Active Ingredient: Rituximab
Rituximab is indicated for the treatment of previously untreated adult patients with stage III-IV follicular lymphoma in combination with chemotherapy.
Rituximab maintenance therapy is indicated for the treatment of adult follicular lymphoma patients responding to induction therapy.
For this indication, competent medicine agencies globally authorize below treatments:
For:
Intravenous, 375 milligrams rituximab per square meter of body surface, one dose. This step is repeated 8 times. Afterwards, intravenous, 375 milligrams rituximab per square meter of body surface, once every 2 months.
Premedication consisting of an anti-pyretic and an antihistaminic, e.g. paracetamol and diphenhydramine, should always be given before each administration of rituximab.
In adult patients with non-Hodgkin’s lymphoma, premedication with glucocorticoids should be considered if rituximab is not given in combination with glucocorticoid-containing chemotherapy.
The recommended dose of rituximab in combination with chemotherapy for induction treatment of previously untreated patients with follicular lymphoma is 375 mg/m² body surface area per cycle, for up to 8 cycles.
Rituximab should be administered on day 1 of each chemotherapy cycle, after intravenous administration of the glucocorticoid component of the chemotherapy if applicable.
The recommended dose of rituximab used as a maintenance treatment for patients with previously untreated follicular lymphoma who have responded to induction treatment is: 375 mg/m² body surface area once every 2 months (starting 2 months after the last dose of induction therapy) until disease progression or for a maximum period of two years (12 infusions in total).
The prepared rituximab solution should be administered as an intravenous infusion through a dedicated line. It should not be administered as an intravenous push or bolus.
Patients should be closely monitored for the onset of cytokine release syndrome. Patients who develop evidence of severe reactions, especially severe dyspnoea, bronchospasm or hypoxia should have the infusion interrupted immediately.

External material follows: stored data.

-- ==== Sys2Proof/Machine/Dispatch.lean ====
section
/-! DEFINITION. Execute (spec/40_cycle.md R65): one arm per instruction, each a call of its meaning. -/

namespace Sys2Proof.Machine

/-- The effect of a decoded instruction on the state (R65). -/
def exec (i : Instr) (s : State) : Host.Outcome State Fault Refusal :=
  match i with
  | .cls => Sys2Proof.Machine.execCls s
  | .ret => Sys2Proof.Machine.execRet s
  | .jp nnn => Sys2Proof.Machine.execJp nnn s
  | .call nnn => Sys2Proof.Machine.execCall nnn s
  | .seImm x kk => Sys2Proof.Machine.execSeImm x kk s
  | .sneImm x kk => Sys2Proof.Machine.execSneImm x kk s
  | .seReg x y ignored => Sys2Proof.Machine.execSeReg x y ignored s
  | .ldImm x kk => Sys2Proof.Machine.execLdImm x kk s
  | .addImm x kk => Sys2Proof.Machine.execAddImm x kk s
  | .ldReg x y => Sys2Proof.Machine.execLdReg x y s
  | .orReg x y => Sys2Proof.Machine.execOrReg x y s
  | .andReg x y => Sys2Proof.Machine.execAndReg x y s
  | .xorReg x y => Sys2Proof.Machine.execXorReg x y s
  | .addReg x y => Sys2Proof.Machine.execAddReg x y s
  | .sub x y => Sys2Proof.Machine.execSub x y s
  | .shr x y => Sys2Proof.Machine.execShr x y s
  | .subn x y => Sys2Proof.Machine.execSubn x y s
  | .shl x y => Sys2Proof.Machine.execShl x y s
  | .sneReg x y ignored => Sys2Proof.Machine.execSneReg x y ignored s
  | .ldI nnn => Sys2Proof.Machine.execLdI nnn s
  | .jpV0 nnn => Sys2Proof.Machine.execJpV0 nnn s
  | .rnd x kk => Sys2Proof.Machine.execRnd x kk s
  | .drw x y n => Sys2Proof.Machine.execDrw x y n s
  | .skp x => Sys2Proof.Machine.execSkp x s
  | .sknp x => Sys2Proof.Machine.execSknp x s
  | .ldVxDt x => Sys2Proof.Machine.execLdVxDt x s
  | .ldVxK x => Sys2Proof.Machine.execLdVxK x s
  | .ldDtVx x => Sys2Proof.Machine.execLdDtVx x s
  | .ldStVx x => Sys2Proof.Machine.execLdStVx x s
  | .addI x => Sys2Proof.Machine.execAddI x s
  | .ldF x => Sys2Proof.Machine.execLdF x s
  | .ldB x => Sys2Proof.Machine.execLdB x s
  | .stRegs x => Sys2Proof.Machine.execStRegs x s
  | .ldRegs x => Sys2Proof.Machine.execLdRegs x s
  | .nop0 nnn => Sys2Proof.Machine.execNop0 nnn s
  | .nop8 x y n => Sys2Proof.Machine.execNop8 x y n s
  | .nopE x kk => Sys2Proof.Machine.execNopE x kk s
  | .nopF x kk => Sys2Proof.Machine.execNopF x kk s

end Sys2Proof.Machine
end

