/-- T-DSP 1. -/
theorem test_cls : (after { withRegs [(vF, 1#8)] with fb := Bitmap.blank.flipAt 2047 } 0x00E0#16).map
    (fun t => (t.fb, t.reg vF, t.redraw)) = some (Bitmap.blank, 1#8, true) := by decide
/-- T-DSP 4: wraparound on the right edge. -/
theorem test_drw_wraps : (after { withRegs [(1#4, 63#8), (2#4, 31#8)] with i := 0x300#16, mem := [(0x300, 0xC0#8)] }
    0xD121#16).map (fun t => (t.pixel 63 31, t.pixel 0 31, t.pixel 1 31, t.reg vF, t.redraw)) =
    some (true, true, false, 0#8, true) := by decide
/-- T-DSP 8: collision. -/
theorem test_drw_collision : (after { State.reset with i := 0x300#16, mem := [(0x300, 0xFF#8)], fb := Bitmap.blank.flipAt 3 }
    0xD121#16).map (fun t => (t.pixel 2 0, t.pixel 3 0, t.pixel 4 0, t.reg vF)) = some (true, false, true, 1#8) := by decide
/-- T-DSP 9: no rows. -/
theorem test_drw_no_rows : (after { withRegs [(vF, 1#8)] with i := 0xFFFF#16 } 0xD120#16).map
    (fun t => (t.fault, t.reg vF, t.redraw)) = some (.none, 0#8, true) := by decide
/-- T-DSP 12. -/
theorem test_drw_out_of_range : (after { withRegs [(vF, 1#8)] with i := 0xFFF#16 } 0xD002#16).map
    (fun t => (t.fault, t.reg vF, t.redraw, t.pc)) = some (.outOfRange, 1#8, false, 0x200#16) := by decide

/-- T-KEY 1. -/
theorem test_skp : (after { withRegs [(2#4, 7#8)] with pc := 0x210#16 } 0xE29E#16 0x80#16).map (fun t => (t.pc, t.keys)) =
    some (0x214#16, 0x80#16) := by decide
/-- T-KEY 5. -/
theorem test_skp_out_of_range : (after (withRegs [(2#4, 0x10#8)]) 0xE29E#16).map (fun t => (t.pc, t.fault)) =
    some (0x200#16, .outOfRange) := by decide
/-- T-KEY 4. -/
theorem test_sknp : (after { withRegs [(2#4, 7#8)] with pc := 0x210#16 } 0xE2A1#16 0x80#16).map (·.pc) = some 0x212#16 := by
  decide
/-- T-KEY 15. -/
theorem test_ld_k : (after State.reset 0xF50A#16).map (fun t => (t.wait, t.waitDest, t.pc)) = some (true, 5#4, 0x200#16) := by
  decide
/-- T-KEY 8. -/
theorem test_ld_vx_dt : (after { State.reset with dt := 0x2C#8 } 0xF307#16).map (·.reg 3#4) = some 0x2C#8 := by decide
/-- T-KEY 9. -/
theorem test_ld_dt : (after (withRegs [(3#4, 0x3C#8)]) 0xF315#16).map (·.dt) = some 0x3C#8 := by decide
/-- T-KEY 10. -/
theorem test_ld_st : (after (withRegs [(0#4, 5#8)]) 0xF018#16).map (·.stOut) = some 5#8 := by decide

/-! ## Events -/

/-- The next state of one step, where there is one. -/
def next (s : State) : Option State :=
  match step s with
  | .next t => some t
  | .fault _ => none
  | .refused _ => none

/-- T-KEY 20: the trigger is key 5, the choice is key 2, which is still down. -/
theorem test_poll_edge_triggers_level_chooses :
    (next { State.reset with wait := true, waitDest := 5#4, keys := 0x0004#16, events := [.step 0x0024#16 0#8] }).map
      (fun t => (t.reg 5#4, t.pc, t.wait, t.keys)) = some (2#8, 0x202#16, false, 0x0024#16) := by decide
/-- T-KEY 19: a held key does not end the wait. -/
theorem test_poll_held_key :
    (next { State.reset with wait := true, waitDest := 5#4, keys := 0x0004#16, events := [.step 0x0004#16 0#8] }).map
      (fun t => (t.wait, t.pc)) = some (true, 0x200#16) := by decide
/-- T-KEY 11, 12. -/
theorem test_timer_tick :
    (next { State.reset with dt := 2#8, st := 0#8, events := [.timerTick] }).map (fun t => (t.dt, t.st)) =
      some (1#8, 0#8) := by decide
/-- T-KEY 13. -/
theorem test_timer_tick_awaiting_key :
    (next { State.reset with dt := 9#8, st := 9#8, wait := true, events := [.timerTick] }).map (fun t => (t.dt, t.st)) =
      some (9#8, 9#8) := by decide
/-- T-KEY 22. -/
theorem test_halted_step :
    (next { State.reset with fault := .stackUnderflow, events := [.step 0xFFFF#16 0#8] }).map
      (fun t => (t.fault, t.keys, t.pc)) = some (.stackUnderflow, 0#16, 0x200#16) := by decide
/-- P1: `Reset` with the source's program, from the Halted state. -/
theorem test_reset_loads_rom :
    (next { State.reset with fault := .outOfRange, events := [.reset [0x6A#8, 0x05#8, 0x7A#8, 0x10#8]] }).map
      (fun t => (t.fault, t.pc, t.mem.peeks 0x200 5)) =
      some (.none, 0x200#16, [0x6A#8, 0x05#8, 0x7A#8, 0x10#8, 0#8]) := by decide
/-- With no event scheduled the machine runs all the same: the zero word at 0x200 is a no-op (R161). -/
theorem test_unscheduled_step_runs : (next State.reset).map (fun t => (t.pc, t.fault, t.clock)) =
    some (0x202#16, .none, 1) := by decide
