-- ==== Sys2Proof/WellFormed.lean ====
section
/-! DEFINITION. Which instructions an encoding exists for: the field values that the encoding rules neither exclude nor
reserve (R31 steps 2 and 3).  A step of the hardware that no bundle encodes has no condition. -/

namespace Sys2Proof

/-- A level, an `lc` or an `lx` index (R111): 1 to 6. -/
def wfLevel (k : BitVec 3) : Bool := k != 0 && k != 7

/-- An instruction rounding code (Table 02-18): 000 to 100. -/
def wfRm (rm : BitVec 3) : Bool := rm.toNat ≤ 4

/-- A named barrier (R214). -/
def wfNb (b : BitVec 6) : Bool := b.toNat < 48

/-- A pointer move's k (R214): 1 to 8192. -/
def wfAdv (k : BitVec 14) : Bool := 1 ≤ k.toNat && k.toNat ≤ 8192

/-- Integer or float type of a vector arithmetic operation; an integer one has no rounding code (R38, R57). -/
def wfNum (t : BitVec 4) (rm : BitVec 3) : Bool :=
  (Ty.isInt t.toNat && rm == 0) || (Ty.isFloat t.toNat && wfRm rm)

/-- A type of width 8 or more (Table 06-1). -/
def wfWide (t : BitVec 4) : Bool := t.toNat ≤ 12

/-- Destination of SC `mov` (R135). -/
def wfMov : MovDst → Bool
  | .vec _ _ e bc => !bc || e == 0
  | .lc k _ => wfLevel k
  | .lx k => wfLevel k
  | _ => true

/-- Context registers `rdc` names (Table 05-4). -/
def wfRdc (n : BitVec 8) : Bool :=
  n.toNat ≤ 6 || (8 ≤ n.toNat && n.toNat ≤ 0xD) || (0x10 ≤ n.toNat && n.toNat ≤ 0x15) ||
  n == 0x18 || n == 0x19 || n == 0x20 || n == 0x21

/-- The encodable instructions. -/
def Instr.wf : Instr → Bool
  | .jmp _ k => k != 7
  | .loop _ lvl _ n => wfLevel lvl && (match n with | .imm c => c != 0 | .lc k => wfLevel k)
  | .lpCnt _ k _ => wfLevel k
  | .lpIdx _ k => wfLevel k
  | .lpStr _ _ set => set != 0
  | .fmtLo v => v.toNat / 2 ^ 22 == 0
  | .fmtHi v => v.toNat / 2 ^ 13 % 8 == 0 && v.toNat / 2 ^ 29 == 0
  | .fork _ pol => pol != 3
  | .tlbInvFn f _ => f.toNat ≤ 8
  | .tlbInvPg _ f _ => f.toNat ≤ 8
  | .fadd rm _ _ _ => wfRm rm
  | .fmul rm _ _ _ => wfRm rm
  | .scFma rm _ _ _ _ => wfRm rm
  | .fcmp cond rm _ _ _ => cond != 7 && wfRm rm
  | .scCvt tt src rm _ _ => wfRm rm && Ty.isScCvt tt.toNat && Ty.isScCvt src.toNat && tt != src
  | .scMov d _ => wfMov d
  | .rdc _ n => wfRdc n
  | .wrc n _ => n.toNat ≤ 2
  | .vAdd _ t _ _ _ rm sat => wfNum t rm && (Ty.isInt t.toNat || !sat)
  | .vSub _ t _ _ _ rm sat => wfNum t rm && (Ty.isInt t.toNat || !sat)
  | .vMul _ t _ _ _ rm sat => wfNum t rm && (Ty.isInt t.toNat || !sat)
  | .vMulh _ t _ _ _ => Ty.isInt t.toNat
  | .vFma _ t _ _ _ _ rm => Ty.isFloat t.toNat && wfRm rm
  | .vFms _ t _ _ _ _ rm => Ty.isFloat t.toNat && wfRm rm
  | .vFnma _ t _ _ _ _ rm => Ty.isFloat t.toNat && wfRm rm
  | .vMin _ t _ _ _ rm => wfNum t rm
  | .vMax _ t _ _ _ rm => wfNum t rm
  | .vAbs _ t _ _ rm => wfNum t rm
  | .vNeg _ t _ _ rm => wfNum t rm
  | .vRcp _ t _ _ rm => Ty.isFloat t.toNat && wfRm rm
  | .vRsq _ t _ _ rm => Ty.isFloat t.toNat && wfRm rm
  | .vExp2 _ t _ _ rm => Ty.isFloat t.toNat && wfRm rm
  | .vLog2 _ t _ _ rm => Ty.isFloat t.toNat && wfRm rm
  | .vTanh _ t _ _ rm => Ty.isFloat t.toNat && wfRm rm
  | .vSilu _ t _ _ rm => Ty.isFloat t.toNat && wfRm rm
  | .vSoftplus _ t _ _ rm => Ty.isFloat t.toNat && wfRm rm
  | .vAnd _ t _ _ _ => Ty.isInt t.toNat
  | .vOr _ t _ _ _ => Ty.isInt t.toNat
  | .vXor _ t _ _ _ => Ty.isInt t.toNat
  | .vShl _ t _ _ _ => Ty.isInt t.toNat
  | .vShr _ t _ _ _ => Ty.isInt t.toNat
  | .vSar _ t _ _ _ => Ty.isInt t.toNat
  | .vCvt _ src tt _ _ q rm => wfRm rm && src != 15 && tt != 15 && !Ty.cvtExcluded src.toNat tt.toNat &&
      q.toNat < Ty.ratio src.toNat tt.toNat
  | .vCmpEq _ t _ _ _ rm => wfNum t rm
  | .vCmpNe _ t _ _ _ rm => wfNum t rm
  | .vCmpLt _ t _ _ _ rm => wfNum t rm
  | .vCmpLe _ t _ _ _ rm => wfNum t rm
  | .vCmpGt _ t _ _ _ rm => wfNum t rm
  | .vCmpGe _ t _ _ _ rm => wfNum t rm
  | .vCmpUn _ t _ _ _ rm => Ty.isFloat t.toNat && wfRm rm
  | .vCmpEqU _ t _ _ rm => wfNum t rm
  | .vCmpNeU _ t _ _ rm => wfNum t rm
  | .vCmpLtU _ t _ _ rm => wfNum t rm
  | .vCmpLeU _ t _ _ rm => wfNum t rm
  | .vCmpGtU _ t _ _ rm => wfNum t rm
  | .vCmpGeU _ t _ _ rm => wfNum t rm
  | .vCmpUnU _ t _ _ rm => Ty.isFloat t.toNat && wfRm rm
  | .vSel _ t _ _ _ _ => wfWide t
  | .vPerm _ t _ _ _ _ => wfWide t
  | .vShuf h t pat _ _ b k => wfWide t && pat != 7 && ((1 ≤ pat.toNat && pat.toNat ≤ 4) || b == 0) &&
      (if pat == 5 then k.toNat < Ty.lanes h.w.bits t.toNat else k == 0)
  | .vBcast h t _ _ k => wfWide t && k.toNat < Ty.lanes h.w.bits t.toNat
  | .vIota _ t _ => Ty.isInt t.toNat || Ty.isFloat t.toNat
  | .vAny _ t _ => wfWide t
  | .vAll _ t _ => wfWide t
  | .vMovToScalar _ w _ _ e => e.toNat < w.bits / 64
  | .acas _ _ r _ => r != 63
  | .ldAcq sc _ _ => sc.toNat < 6
  | .stRel sc _ _ => sc.toNat < 6
  | .nbInit b n => wfNb b && n != 0
  | .nbExp b _ => wfNb b
  | .nbArr b _ => wfNb b
  | .nbWait b _ => wfNb b
  | .nbStat _ b _ => wfNb b
  | .tlWait e k r => e.toNat < 6 && (k || r.toNat < 32)
  | .tlRead _ e _ => e.toNat < 6
  | .hAdvc _ k => wfAdv k
  | .hAdvp _ k => wfAdv k
  | .drain sc => sc.toNat < 6
  | .fence sc => sc.toNat < 6
  | .xfCvt tt src _ _ q _ => tt != 15 && src != 15 && !Ty.cvtExcluded src.toNat tt.toNat &&
      q.toNat < Ty.ratio src.toNat tt.toNat && Ty.ratio src.toNat tt.toNat ≤ 16
  | .xfTr e _ _ => e != 3
  | .xfExpSp24 e _ _ => e.toNat < 2
  | .xfPack e _ _ => e != 3
  | .xfScl t v rm _ _ _ => t != 3 && wfRm rm && (!v || t == 0)
  | .xfColChk t _ => t != 15
  | .rdAdd _ _ t fold => t != 3 && fold.toNat ≤ 5
  | .rdKadd _ _ t fold => t != 3 && fold.toNat ≤ 5
  | .rdMax _ _ t fold => t != 3 && fold.toNat ≤ 5
  | .rdMin _ _ t fold => t != 3 && fold.toNat ≤ 5
  | .rdAmax _ _ t fold => t == 0 && fold.toNat ≤ 5
  | .rdMv _ mode t d k _ => t != 3 && (mode == 0 || t == 0) && (match d with | .v _ => k == 0 | .s _ => true)
  | .rdClr m init t => m != 0 && init != 3 && t != 3 && (init != 0 || t == 0)
  | .mma _ _ _ rows t _ _ => !t || (rows.toNat + 1) % 8 == 0
  | .mrow _ _ _ mode _ => mode != 3
  | .mdist _ _ _ rows t met _ _ _ => (!t || (rows.toNat + 1) % 8 == 0) && met != 3
  | .cupd _ a _ => a.h || a.r != 31
  | _ => true

end Sys2Proof
end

Patients with non-Hodgkin’s lymphoma should then be evaluated for evidence of tumour lysis syndrome including appropriate laboratory tests and, for pulmonary infiltration, with a chest X-ray. In all patients, the infusion should not be restarted until complete resolution of all symptoms, and normalisation of laboratory values and chest X-ray findings. At this time, the infusion can be initially resumed at not more than one-half the previous rate. If the same severe adverse reactions occur for a second time, the decision to stop the treatment should be seriously considered on a case by case basis.
Mild or moderate infusion-related reactions (IRRs) usually respond to a reduction in the rate of infusion. The infusion rate may be increased upon improvement of symptoms.
The recommended initial rate for infusion is 50 mg/h; after the first 30 minutes, it can be escalated in 50 mg/h increments every 30 minutes, to a maximum of 400 mg/h.
Subsequent doses of rituximab can be infused at an initial rate of 100 mg/h, and increased by 100 mg/h increments at 30 minute intervals, to a maximum of 400 mg/h.